# tree nursery



## raincrow (Jun 26, 2001)

How difficult would it be to start a nursery strictly devoted to commercial trees? I read somewhere that when the timber companies go to replant harvested land that they often have to buy transplants from outside contractors as their own nurseries are unable to produce all they need. Is this true? It seems that since most planting here in the west is done at a certain time of the year that this would be a seasonal market at best. Any info would be appreciated!


----------



## John Paul Sanborn (Jun 27, 2001)

seedlings are grown in greenhouses in flats like flowers, sometimes moved several times befor the get to the nursery from which you buy them.

Can you imagine the numbe of seedlings needed to replant a clearcut?!?


----------



## raincrow (Jun 28, 2001)

Having worked as a seasonal treeplanter, yeah, I unfortunately do know how many it takes.

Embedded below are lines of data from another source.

/-- An atomic add of an engine unit is over at once: the word holds the sum, and nothing else changes (R127, R276). -/
theorem State.serveAtomic_add_of_opens {s : State} {u : UnitId} {ctx : Nat} {va : Word} {ls : List Loc} (h : s.opens u ctx va .atomic ls)
    (hlen : ls.length = 8) (id : Nat) (v : Word) :
    ∃ m img, s.serveAtomic (s.withParts (Held.new id u ctx (.atomic 0 va 8 [v]) 0 0)) 0 va 8 [v] = (s.withMem m s.nextId, .done img) ∧
      s.stores (s.withMem m s.nextId) ls (toBytes 8 ((.ofNat 64 (s.bytesAt ls) : Word) + v).toNat) := by
  have hl := State.looksAt_of_opens h
  rw [hlen] at hl
  have hof : s.looksOf (s.withParts (Held.new id u ctx (.atomic 0 va 8 [v]) 0 0)) va 8 .atomic 0 = s.looks u ctx va 8 .atomic :=
    State.looksOf_withParts (h := Held.new id u ctx (.atomic 0 va 8 [v]) 0 0) rfl (by simp [Held.new])
  have hx : (s.looks u ctx va 8 .atomic).findSome? ByteLook.xlat? = none := List.findSome?_eq_none_iff.2 fun b hb => by
    obtain ⟨l, kind, hk⟩ := hl.of_mem hb
    simp [ByteLook.xlat?, hk]
  obtain ⟨b, bs, hbs⟩ : ∃ b bs, s.looks u ctx va 8 .atomic = b :: bs := ⟨_, _, rfl⟩
  obtain ⟨l, kind, hk⟩ := hl.of_mem (hbs ▸ List.mem_cons_self : b ∈ _)
  have hsound : ls.any s.mem.bad = false := List.any_eq_false.2 fun l hl => by simp [State.sound_of_opens h hl]
  have hunit : (s.withParts (Held.new id u ctx (.atomic 0 va 8 [v]) 0 0)).unit = u := rfl
  have hmem : (s.mem.atomic 0 ls [v]).2 =
      some (s.mem.wrAll (ls.zip (toBytes 8 ((.ofNat 64 (s.bytesAt ls) : Word) + v).toNat))) := by
    have hlt : ofBytes (ls.map s.mem.rd) < 2 ^ 64 := by simpa [hlen] using ofBytes_lt (ls.map s.mem.rd)
    simp [Mem.atomic, atomNew, hlen, State.bytesAt, Nat.mod_eq_of_lt v.isLt]
  refine ⟨s.mem.wrAll (ls.zip (toBytes 8 ((.ofNat 64 (s.bytesAt ls) : Word) + v).toNat)), imgW (extendLoad (ls.map s.mem.rd) false), ?_,
    State.stores_of_rd (State.nodup_of_opens h) (by rw [hlen, length_toBytes]) fun l => rfl⟩
  rw [State.serveAtomic]
  dsimp only
  rw [hof, State.demote_of_opens h, hx, hunit]
  simp only [hl.locs, hsound, hmem, Mem.atomic_old, State.atomicDone]
  simp only [hbs, hk, State.blocksAny_of_opens h]
  rw [State.kick_of_opens h (by rfl)]
  simp [hostAtomic, State.withMem]

theorem State.unitAccess_add_of_opens {s : State} {u : UnitId} {ctx : Nat} {va : Word} {ls : List Loc}
    (h : s.opens u ctx va .atomic ls) (hlen : ls.length = 8) (v : Word) :
    ∃ m bs, s.unitAccess u ctx (.atomic 0 va 8 [v]) none = (s.withMem m (s.nextId + 1), none, .ok bs) ∧
      s.stores (s.withMem m (s.nextId + 1)) ls (toBytes 8 ((.ofNat 64 (s.bytesAt ls) : Word) + v).toNat) := by
  obtain ⟨m, img, hserve, hstores⟩ := State.serveAtomic_add_of_opens (State.freshId_opens h) hlen s.nextId v
  refine ⟨m, (toBytes 16 img.toNat).map fun b => (b, false), ?_, hstores⟩
  have hunit : s.freshId.2.unitServe (s.freshId.2.withParts (Held.new s.nextId u ctx (.atomic 0 va 8 [v]) 0 0)) =
      (s.withMem m (s.nextId + 1), .done ((toBytes 16 img.toNat).map fun b => (b, false))) := by
    have hreq : (s.freshId.2.withParts (Held.new s.nextId u ctx (.atomic 0 va 8 [v]) 0 0)).req = .atomic 0 va 8 [v] := rfl
    rw [State.unitServe, State.serve, hreq]
    dsimp only
    rw [hserve]
    rfl
  unfold State.unitAccess
  dsimp only
  rw [show s.freshId.1 = s.nextId from rfl, hunit]

end Sys2Proof.Machine
end

section
/-! ### Host queues: commands, doorbells, the start and the end of a graph (R200 to R205) -/

namespace Sys2Proof.Tab

variable {α : Type}

/-- Of two writes at one key the later stands. -/
@[simp] theorem put_put (t : Tab α) (k : Nat) (v w : α) : (t.put k v).put k w = t.put k w := by
  induction t with
  | nil => simp [put]
  | cons x t ih =>
    obtain ⟨j, u⟩ := x
    simp only [put]
    split
    · simp [put]
    · split
      · simp [put]
      · simp [put, *]

end Sys2Proof.Tab

namespace Sys2Proof.Machine

/-! #### A queue replaced -/

@[simp] theorem State.setQueue_queueAt (s : State) (c q : Nat) (x : HostQueue) : (s.setQueue c q x).queueAt c q = x := by
  unfold State.setQueue State.queueAt
  split <;> exact Tab.get_put_self ..

@[simp] theorem State.setQueue_tasks (s : State) (c q : Nat) (x : HostQueue) : (s.setQueue c q x).tasks = s.tasks := by
  unfold State.setQueue
  split <;> rfl

@[simp] theorem State.freshId_queueAt (s : State) (c q : Nat) : s.freshId.2.queueAt c q = s.queueAt c q := rfl

theorem State.keeps_of_mem {s t : State} (h : t.mem = s.mem) : s.keeps t := fun _ => by rw [h]

/-! #### Commands (R203, R216) -/

theorem State.queuesOpen_iff (s : State) : s.queuesOpen = true ↔ s.modstat.phase ≠ 1 ∧ s.modstat.phase ≠ 5 := by
  simp [State.queuesOpen]

theorem State.badCmd_of_up {s : State} (h : s.modstat.phase ≠ 1) (c q : Nat) :
    s.badCmd c q = s.setQueue c q { s.queueAt c q with badcmd := true } := if_neg h

theorem State.badCmd_of_bootfail {s : State} (h : s.modstat.phase = 1) (c q : Nat) : s.badCmd c q = s := if_pos h

section
variable {s : State} {c q : Nat} {ok : HostQueue → Bool}

theorem State.queueCmd_of_ok (hopen : s.modstat.phase ≠ 1 ∧ s.modstat.phase ≠ 5) (hctx : (s.ctxAt c).stat ≠ .error)
    (hok : ok (s.queueAt c q) = true) (f : HostQueue → HostQueue) : s.queueCmd c q ok f = s.setQueue c q (f (s.queueAt c q)) :=
  if_pos ⟨s.queuesOpen_iff.2 hopen, hctx, hok⟩
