/-- Where a long command stands (R165, R219): at its engine; ended but kept at its engine for want of a pending place; its record
composed and waiting for its ring. A command whose record is written is no longer listed. -/
inductive OpPhase where
  | running | ended | stored
  deriving DecidableEq, Repr

/-- MODEL. A long command dispatched and not yet wholly reported (R162, R166, R216). -/
structure Op where
  queue    : Nat
  seq      : Nat
  job      : Nat
  ring     : Nat
  opcode   : Nat
  cmd      : Rec
  parent   : Option Nat := none
  phase    : OpPhase := .running
  comp     : CompRec := {}
  /-- Its index in its chart; 0xFFFF outside one (R184). -/
  index    : Nat := 0xFFFF
  /-- Order in which it ended, among those kept at their engines (R219). -/
  endNo    : Nat := 0
  deriving DecidableEq, Repr

/-- MODEL. A signal due and not yet performed (R165, R221, R222). -/
structure HeldSig where
  seq    : Nat
  own    : Bool
  /-- The latest command it follows: its own, or the last of its CALL_CHART's replay (R165, R222). -/
  last   : Nat
  tm     : Nat
  add    : Bool
  value  : Word64
  parent : Option Nat := none
  deriving DecidableEq, Repr

/-- A load held for Breakwater: commands not yet dispatched, and whether it has been checked (R178, R215). -/
structure Load where
  /-- Commands not yet dispatched. -/
  count   : Nat
  checked : Bool := false
  /-- Commands of it already dispatched. -/
  gone    : List Rec := []
  deriving DecidableEq, Repr

/-- A replay in progress (R177), checked where its queue checks loads: its CALL_CHART's sequence number, the chart's commands not yet
dispatched with their indices. -/
structure Replay where
  seq     : Nat
  cmd     : Rec
  cmds    : List (Nat × Rec)
  deriving DecidableEq, Repr

/-- A queue: its context (R214) and the queue manager's work for it. -/
structure Queue where
  sizeLog2    : BitVec 4 := 0
  cmdBase     : BitVec 40 := 0
  tail        : BitVec 16 := 0
  head        : BitVec 16 := 0
  watchdog    : BitVec 16 := 2000
  job         : BitVec 6 := 0
  stopCause   : BitVec 3 := 0
  stopped     : Bool := false
  tainted     : Bool := false
  enable      : Bool := false
  skipMode    : Bool := false
  defaultRing : BitVec 11 := 0
  nextSeq     : BitVec 50 := 0
  /-- I/O die LOCAL_TIME when the wait of the head command began, and the least WAITED_MS its watchdog vouches for. -/
  waitSince   : Nat := 0
  waitFloor   : Nat := 0
  /-- The head command waits for a memory request that is held (R407). -/
  waitMem     : Bool := false
  waitTm      : BitVec 13 := 0
  waitKind    : BitVec 3 := 0
  waitValue   : Word64 := 0
  /-- Loads submitted and not wholly dispatched (R178). -/
  loads       : List Load := []
  /-- Records fetched from HEAD onward (R213). -/
  fetched     : List Rec := []
  /-- The slot after `fetched` cannot be fetched: the record that says so (R217). -/
  fetchBad    : Option CompRec := none
  replay      : Option Replay := none
  /-- The cancellation list (R230). -/
  cancels     : List Nat := []
  sigs        : List HeldSig := []
  /-- The SNAPs that pause its dispatch, by queue and sequence number, and the I/O die LOCAL_TIME when the first did (R302). -/
  pausedBy    : List (Nat × Nat) := []
  pausedAt    : Nat := 0
  /-- A reset waits for CANCELLED records (R233). -/
  resetting   : Bool := false
  deriving DecidableEq, Repr

/-- A completion ring context (R218). -/
structure Ring where
  sizeLog2  : BitVec 4 := 0
  base      : BitVec 40 := 0
  readIdx   : BitVec 16 := 0
  phase     : Bool := true
  writeIdx  : BitVec 16 := 0
  job       : BitVec 6 := 0
  irqVector : BitVec 11 := 0
  fault     : Bool := false
  irqEn     : Bool := false
  enable    : Bool := false
  records   : Word64 := 0
  deriving DecidableEq, Repr

/-- A completion record waiting in the pending store, and the long command it ends, if any (R219). -/
structure Pend where
  job   : Nat
  ring  : Nat
  words : List Word64
  op    : Option (Nat × Nat) := none
  deriving DecidableEq, Repr

/-- A stall report (R229). -/
structure StallEntry where
  queue    : Nat
  waitKind : Nat
  stopped  : Bool
  waitedMs : Nat
  tm       : Nat
  await    : Word64
  seen     : Word64
  deriving DecidableEq, Repr

/-- The held stall report of a job, and MISSED (R229). -/
structure Stall where
  valid     : Bool := false
  truncated : Bool := false
  trigger   : Nat := 0
  entries   : List StallEntry := []
  missed    : Nat := 0
  deriving DecidableEq, Repr

/-- An escalation entry (R72 to R77). `rep` and `shut` say of the step LAST_STEP whether it has received a report and whether a change
of state has closed it (R73). -/
structure Esc where
  enable       : Bool := false
  pin          : BitVec 2 := 0
  toE4m3       : Bool := false
  window       : BitVec 7 := 0
  tripLimit    : BitVec 7 := 0
  cleanRun     : BitVec 16 := 0
  thresh       : BitVec 16 := 0
  lastStep     : Word32 := 0
  dispatchStep : Word32 := 0
  switchStep   : Word32 := 0
  cleanCount   : BitVec 16 := 0
  switches     : BitVec 16 := 0
  history      : Word64 := 0
  rep          : Bool := false
  shut         : Bool := false
  /-- MODEL. Changes of state, oldest first: the first step of each and the state it holds from then on (R74). -/
  past         : List (Nat × Bool) := []
  /-- MODEL. The state of the steps before the first of those changes. -/
  base         : Bool := false
  deriving DecidableEq, Repr

/-- A report under R69 or R71, waiting for the queue manager (R72). -/
structure Report where
  job   : Nat
  layer : Nat
  step  : Nat
  guard : Bool
  deriving DecidableEq, Repr

/-- The states of a layer slot (R167). -/
inductive SlotSt where
  | empty | loaded | armed | running | tail | invalid
  deriving DecidableEq, Repr
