-- ==== Sys2Proof/Machine/Pages.lean ====
section
/-! DEFINITION. The BAR0 map (R41, R42), block types (R44), what each grade fits (R2, R13, R42, R327), CAPS (R415), the defined
error and event bits of every page, and the reset value of every register (R28 and the chapters' tables). -/

namespace Sys2Proof.Machine

/-- The block types of R44. -/
inductive PageKind where
  | identity | grade | headland | qm | jobTable | esc | tmCtl | narrows | power
  | steward | seq | passEnd | valley | hbmCtl | hbmReg | berm | flood | ebb
  | estuary | port | tideway | twyLink
  deriving DecidableEq, Repr

/-- BLOCK_TYPE codes of R44. -/
def PageKind.code : PageKind → Nat
  | .identity => 0x0001 | .grade => 0x0002 | .headland => 0x0003 | .qm => 0x0010 | .jobTable => 0x0011 | .esc => 0x0012
  | .tmCtl => 0x0013 | .narrows => 0x0014 | .power => 0x0015 | .steward => 0x0020 | .seq => 0x0021 | .passEnd => 0x0022
  | .valley => 0x0030 | .hbmCtl => 0x0040 | .hbmReg => 0x0041 | .berm => 0x0042 | .flood => 0x0043 | .ebb => 0x0044
  | .estuary => 0x0050 | .port => 0x0051 | .tideway => 0x0060 | .twyLink => 0x0061

/-- A page: its block type and INSTANCE (R44). -/
structure Page where
  kind : PageKind
  inst : Nat
  deriving DecidableEq, Repr

/-- The page that holds BAR0 address `a`, if any (R41, R42). -/
def pageOf (a : Nat) : Option Page :=
  let n := a / 0x1000
  if n < 9 then
    some ⟨[PageKind.identity, .grade, .headland, .qm, .jobTable, .esc, .tmCtl, .narrows, .power].getD n .power, 0⟩
  else if 0x400 ≤ n && n < 0x4C0 then
    let d := (n - 0x400) / 16
    match n % 16 with
    | 0 => some ⟨.steward, d⟩
    | 1 => some ⟨.seq, d⟩
    | 2 => some ⟨.passEnd, 4 * d⟩
    | 3 => some ⟨.passEnd, 4 * d + 1⟩
    | 4 => some ⟨.passEnd, 4 * d + 2⟩
    | 5 => some ⟨.passEnd, 4 * d + 3⟩
    | _ => none
  else if 0x800 ≤ n && n < 0x800 + 1200 then some ⟨.valley, n - 0x800⟩
  else if 0xE00 ≤ n && n < 0xE80 then
    let h := (n - 0xE00) / 16
    match n % 16 with
    | 0 => some ⟨.hbmCtl, h⟩
    | 1 => some ⟨.hbmReg, h⟩
    | 2 => some ⟨.berm, h⟩
    | 3 => some ⟨.flood, h⟩
    | 4 => some ⟨.ebb, h⟩
    | _ => none
  else if n = 0xF00 then some ⟨.estuary, 0⟩
  else if n = 0xF10 then some ⟨.tideway, 0⟩
  else if n = 0xF11 then some ⟨.twyLink, 0⟩
  else if n = 0xF12 then some ⟨.twyLink, 1⟩
  else if 0xF20 ≤ n && n < 0xF30 then some ⟨.port, n - 0xF20⟩
  else none

/-- Addresses of the pages (R41, R42). -/
def pgIdent : Nat := 0x0000
def pgGrade : Nat := 0x1000
def pgHeadland : Nat := 0x2000
def pgQm : Nat := 0x3000
def pgJob : Nat := 0x4000
def pgEsc : Nat := 0x5000
def pgTm : Nat := 0x6000
def pgNar : Nat := 0x7000
def pgPwr : Nat := 0x8000
def pgSteward (d : Nat) : Nat := 0x400000 + d * 0x10000
def pgSeq (d : Nat) : Nat := 0x401000 + d * 0x10000
def pgPass (d e : Nat) : Nat := 0x402000 + d * 0x10000 + e * 0x1000
def pgValley (v : Nat) : Nat := 0x800000 + v * 0x1000
def pgHbm (h : Nat) : Nat := 0xE00000 + h * 0x10000
def pgReg (h : Nat) : Nat := 0xE01000 + h * 0x10000
def pgBerm (h : Nat) : Nat := 0xE02000 + h * 0x10000
def pgEng (e : Eng) : Nat := (match e.kind with | .flood => 0xE03000 | .ebb => 0xE04000) + e.stack * 0x10000
def pgEst : Nat := 0xF00000
def pgTwy : Nat := 0xF10000
def pgLink (l : Nat) : Nat := 0xF11000 + l * 0x1000
def pgPort (p : Nat) : Nat := 0xF20000 + p * 0x1000

/-- Every page of the map (R41, R42). -/
def allPages : List Nat :=
  (List.range 9).map (0x1000 * ·) ++ (List.range 12).flatMap (fun d => (List.range 6).map (fun k => pgSteward d + 0x1000 * k)) ++
  (List.range 1200).map pgValley ++ (List.range 8).flatMap (fun h => (List.range 5).map (fun k => pgHbm h + 0x1000 * k)) ++
  [pgEst, pgTwy, pgLink 0, pgLink 1] ++ (List.range 16).map pgPort

/-- Whether the grade fits the block of a page (R2, R13, R15, R42). -/
def fitted (g : Grade) (p : Page) : Bool :=
  match p.kind with
  | .passEnd =>
    let d := p.inst / 4
    let stackOf := if d < 4 then d else d - 4
    match p.inst % 4 with
    | 1 => d % 4 ≠ 3
    | 2 => true
    | 3 => if d < 8 then true else decide (stackOf < g.stacks)
    | _ => true
  | .hbmCtl | .hbmReg | .flood | .ebb => decide (p.inst < g.stacks)
  | .berm => decide (p.inst < g.berms)
  | .port => decide (p.inst < g.ports)
  | _ => true

/-- CAPS bits [3:1] of a present page: HOLD, SOUND, ISLAND_RESET as R415 gives. -/
def capsBits : PageKind → Nat
  | .steward | .valley | .berm | .flood | .ebb => 0xE
  | .passEnd | .hbmCtl | .estuary | .port | .twyLink => 0xC
  | .tideway => 0xA
  | _ => 0

def canReset (k : PageKind) : Bool := bitOf (capsBits k) 3
def canSound (k : PageKind) : Bool := bitOf (capsBits k) 2
def canHold (k : PageKind) : Bool := bitOf (capsBits k) 1

/-- BLOCK_ERR bits [31:8] that the page's chapter defines. -/
def blockErr : PageKind → Nat
  | .headland | .narrows | .steward | .seq | .port | .twyLink | .power => 0x100
  | .qm => 0x1F00
  | .jobTable | .esc | .passEnd | .hbmCtl | .flood | .estuary => 0x300
  | .valley => 0x3F00
  | .berm | .tideway => 0x700
  | .ebb => 0xF00
  | _ => 0

/-- BLOCK_EVT bits [31:8] that the page's chapter defines. -/
def blockEvt : PageKind → Nat
  | .headland | .jobTable | .steward | .seq | .flood | .ebb | .port => 0x100
  | .qm | .estuary => 0x300
  | .esc | .tideway | .power => 0x700
  | _ => 0

/-- The common error bits [5:0], and the block's own. -/
def errBits (k : PageKind) : Nat := 0x3F + blockErr k

/-- The common event bits [3:0], and the block's own. -/
def evtBits (k : PageKind) : Nat := 0xF + blockEvt k

/-- The block's own registers (0x080 to 0xFFF) by its chapter's tables. -/
def blockRegs : PageKind → List RegSpec
  | .identity => regsIdent | .grade => regsGrade | .headland => regsHeadland | .qm => regsQm | .jobTable => regsJobTable
  | .esc => regsEsc | .tmCtl => regsTmCtl | .narrows => regsNarrows | .power => regsPower | .steward => regsSteward
  | .seq => regsSeq | .passEnd => regsPassEnd | .valley => regsValley | .hbmCtl => regsHbmCtl | .hbmReg => regsHbmReg
  | .berm => regsBerm | .ebb => regsStream | .flood => regsStream.filter (fun r => r.off ≠ 0x0B0)
  | .estuary => regsEstuary | .port => regsPort | .tideway => regsTideway | .twyLink => regsTwyLink

/-- Whether a row of a register table covers offset `off`. -/
def RegSpec.covers (r : RegSpec) (off : Nat) : Bool :=
  decide (r.off ≤ off) && decide ((off - r.off) % r.step = 0) && decide ((off - r.off) / r.step < r.count)

/-- The row of the register at offset `off` of a page's own registers. -/
def regSpec (k : PageKind) (off : Nat) : Option RegSpec := (blockRegs k).find? (·.covers off)

/-- Checkpoint weights when unset (R313). -/
def ckptWeightReset (k : Nat) : Nat := [256, 256, 256, 64, 256, 13, 256, 256].getD k 0

/-- R359: coverage of the logic patterns in units of 0.5 %, and the lengths of logic and memory tests in units of 100 µs; no memory
test where the last is 0. -/
def soundFigures : PageKind → Nat × Nat × Nat
  | .valley => (193, 18, 26)
  | .steward => (188, 120, 31)
  | .passEnd => (196, 30, 0)
  | .hbmCtl => (191, 50, 90)
  | .berm => (194, 25, 10)
  | .flood | .ebb => (192, 15, 12)
  | .estuary => (190, 80, 40)
  | .port | .twyLink => (195, 200, 0)
  | _ => (0, 0, 0)

/-- COVERAGE and DURATION of a sounding (R359). -/
def soundReport (k : PageKind) (scope : Nat) : Nat × Nat :=
  let f := soundFigures k
  match scope with
  | 0 => (f.1, f.2.1 + f.2.2)
  | 1 => (f.1, f.2.1)
  | _ => if f.2.2 = 0 then (0, 0) else (200, f.2.2)

/-- SOUND_RESULT that the power-on sounding leaves in a block that passes, by ONBOOT (R358, R359, R363). -/
def bootSound (k : PageKind) (onboot : Nat) : Nat :=
  if canSound k then
    let r := soundReport k 0
    let d := if k = .valley then (match onboot with | 1 => 44 | 2 => 18 | _ => 144) else r.2
    d * 2 ^ 16 + r.1 * 2 ^ 8 + 2
  else 0

/-- How a block left its latest reset (R30, R363): not yet; without a sounding; sounded at boot, with ONBOOT. -/
inductive Left where
  | notYet | quiet | sounded (onboot : Nat)
  deriving DecidableEq, Repr

/-- STATE, EVT_STAT or SOUND_RESULT of a block as it leaves reset: ready, entered from init or from its power-on sounding. -/
def leftValue (g : Grade) (p : Page) (left : Left) (off : Nat) : Nat :=
  if !fitted g p then 0
  else match left, off with
    | .notYet, 0x00C => 1
    | .notYet, _ => 0
    | .quiet, 0x00C => 0x10013
    | .quiet, 0x028 => 1
    | .quiet, _ => 0
    | .sounded b, o =>
      if canSound p.kind then (match o with
        | 0x00C => 0x20023
        | 0x028 => 9
        | _ => bootSound p.kind b)
      else (match o with
        | 0x00C => 0x10013
        | 0x028 => 1
        | _ => 0)

/-- Reset value of the register at offset `off` of page `p`; `left`: how the block left its latest reset; `policy`:
RETIRE_ON_FAIL of the sounding policy (R369). -/
def pageReset (g : Grade) (left : Left) (policy : Bool) (p : Page) (off : Nat) : Nat :=
  match off with
  | 0x000 => p.kind.code * 0x10000 + p.inst
  | 0x004 => 0x0100
  | 0x008 => if fitted g p then capsBits p.kind + 1 + (if p.kind = .valley && g.crest then 0x100 else if p.kind = .seq then 0x800 else 0) else 0
  | 0x00C | 0x028 | 0x034 => leftValue g p left off
  | 0x010 => 1
  | 0x018 => errBits p.kind
  | 0x030 => if policy then 0x10 else 0
  | _ =>
    if off < 0x80 then 0
    else match p.kind, off with
    | .grade, 0x080 => g.hbmGB * 0x10000 + g.letter
    | .grade, 0x084 => g.enabled
    | .grade, 0x088 => (2 ^ g.ports - 1) * 0x10000 + (2 ^ g.berms - 1) * 0x100 + (2 ^ g.stacks - 1)
    | .grade, 0x08C => 1 + (if g.crest then 2 else 0)
    | .power, 0x088 => g.tdp
    | .headland, 0xC04 => 14400 * 0x10000 + 300
    | k, _ =>
      if k = .headland && 0xC10 ≤ off && off < 0xC30 then ckptWeightReset ((off - 0xC10) / 4)
      else match regSpec k off with
        | some r => r.reset
        | none => 0

end Sys2Proof.Machine
end

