/-- Whether logical index `n` of a valley is absent: within the grade's count and reading VALID 0 (R46, R172). -/
def absentIndex (s : State) (v n : Nat) : Bool := n < s.grade.enabled && !bitOf (mapEntry s v n) 15

/-- The valley a chain record's side reads: its own, or another of the die (R172). -/
def sideValley (v : Nat) (x : Side) : Nat := if x.vx = 15 then v else v / 100 * 100 + x.vy * 10 + x.vx

/-- The word of the lowest field that names an absent index or an absent Crest unit in valley `v` (R181, R187, R329; log 26). -/
def imageAbsent (s : State) (v : Nat) (m : Image) : Option Nat :=
  let span := fun (u a b : Nat) => (List.range (b + 1 - a)).any (fun i => absentIndex s u (a + i))
  let noCrest := !(bitOf (rd s (pgValley v + 8)) 8)
  if iKind m = 2 then
    lowest ((if span v (rFirst m) (rLast m) || (rOp m = 7 && noCrest) then [16] else []) ++
            (if usesCrest m && (noCrest || absentIndex s v (rCrestCore m)) then [17] else []))
  else
    lowest ((chainList m).flatMap (fun c =>
      let side := fun (x : Side) (n : Nat) =>
        let u := sideValley v x
        if (if x.core = 255 then u ≠ v && span u c.first c.last else absentIndex s u x.core) then [n] else []
      side c.a (c.word + 1) ++ side c.b (c.word + 3) ++ (if span v c.first c.last then [c.word + 7] else [])))

/-- The word of the lowest field that names what a job does not own: a source valley, or the Ebb stream of a result handed over (R172, R314;
log 201). -/
def imageForeign (s : State) (j v : Nat) (m : Image) : Option Nat :=
  lowest ((if iHandOff m && !ownsStream s j (iEbbStream m) then [7] else []) ++
    (if iKind m = 2 then [] else (chainList m).flatMap (fun c =>
      (if ownsValley s j (sideValley v c.a) then [] else [c.word + 1]) ++ (if ownsValley s j (sideValley v c.b) then [] else [c.word + 3]))))

/-- The logical cores that run a task (R121, R172), of those behind which a core works. -/
def taskCores (s : State) (v : Nat) (m : Image) : List Nat :=
  (List.range s.grade.enabled).filter (fun n =>
    bitOf (mapEntry s v n) 15 &&
    (if iKind m = 2 then rFirst m ≤ n && n ≤ rLast m else (chainList m).any (fun c => c.first ≤ n && n ≤ c.last)))

end Sys2Proof.Machine
end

I guess that's why I'm interested in this. I'd like to be involved in the reforestation side of the business but am getting a wee bit old to be crawling around 70 degree slopes in the freezing rain and sleet. Thanks for the greenhouse tip: saw a Weyerhauser nursery in Oregon that sounds a lot like what you describe. Seems like a controlled environment would be the way to go. Expensive though.


----------



## John Paul Sanborn (Jul 3, 2001)

Hoop house is not that pricy. You can make them by bending conduit and putting plastic sheeting over. you dont have to go that high, if you want to duck walk. The biggest cost would be heating.

This is if you want to propigate, you could by flats of seedlings and raise them to the little whipps that get palnted.


----------



## Garden Visions (Jul 14, 2001)

*Nursery*

On the subject of starting a nursery you must choose what kind of nursery you want to be. You could grow in flats and containers, but you must consider the expense.
Another option is selling your stock as bareroot seedlings. It does not require as much to sow seeds in prepared ground beds. Irrigation is cut back tremendously, and shipping is much cheaper.
Your harvest would be Spring, and since many of your seeds need cold stratification, planting would be done in fall.
You may also choose to buy bareroot stock, pot it into 1 gallon containers and sell in the fall. Incorporate all these methods and you will find the selling season goes much beyond Spring


----------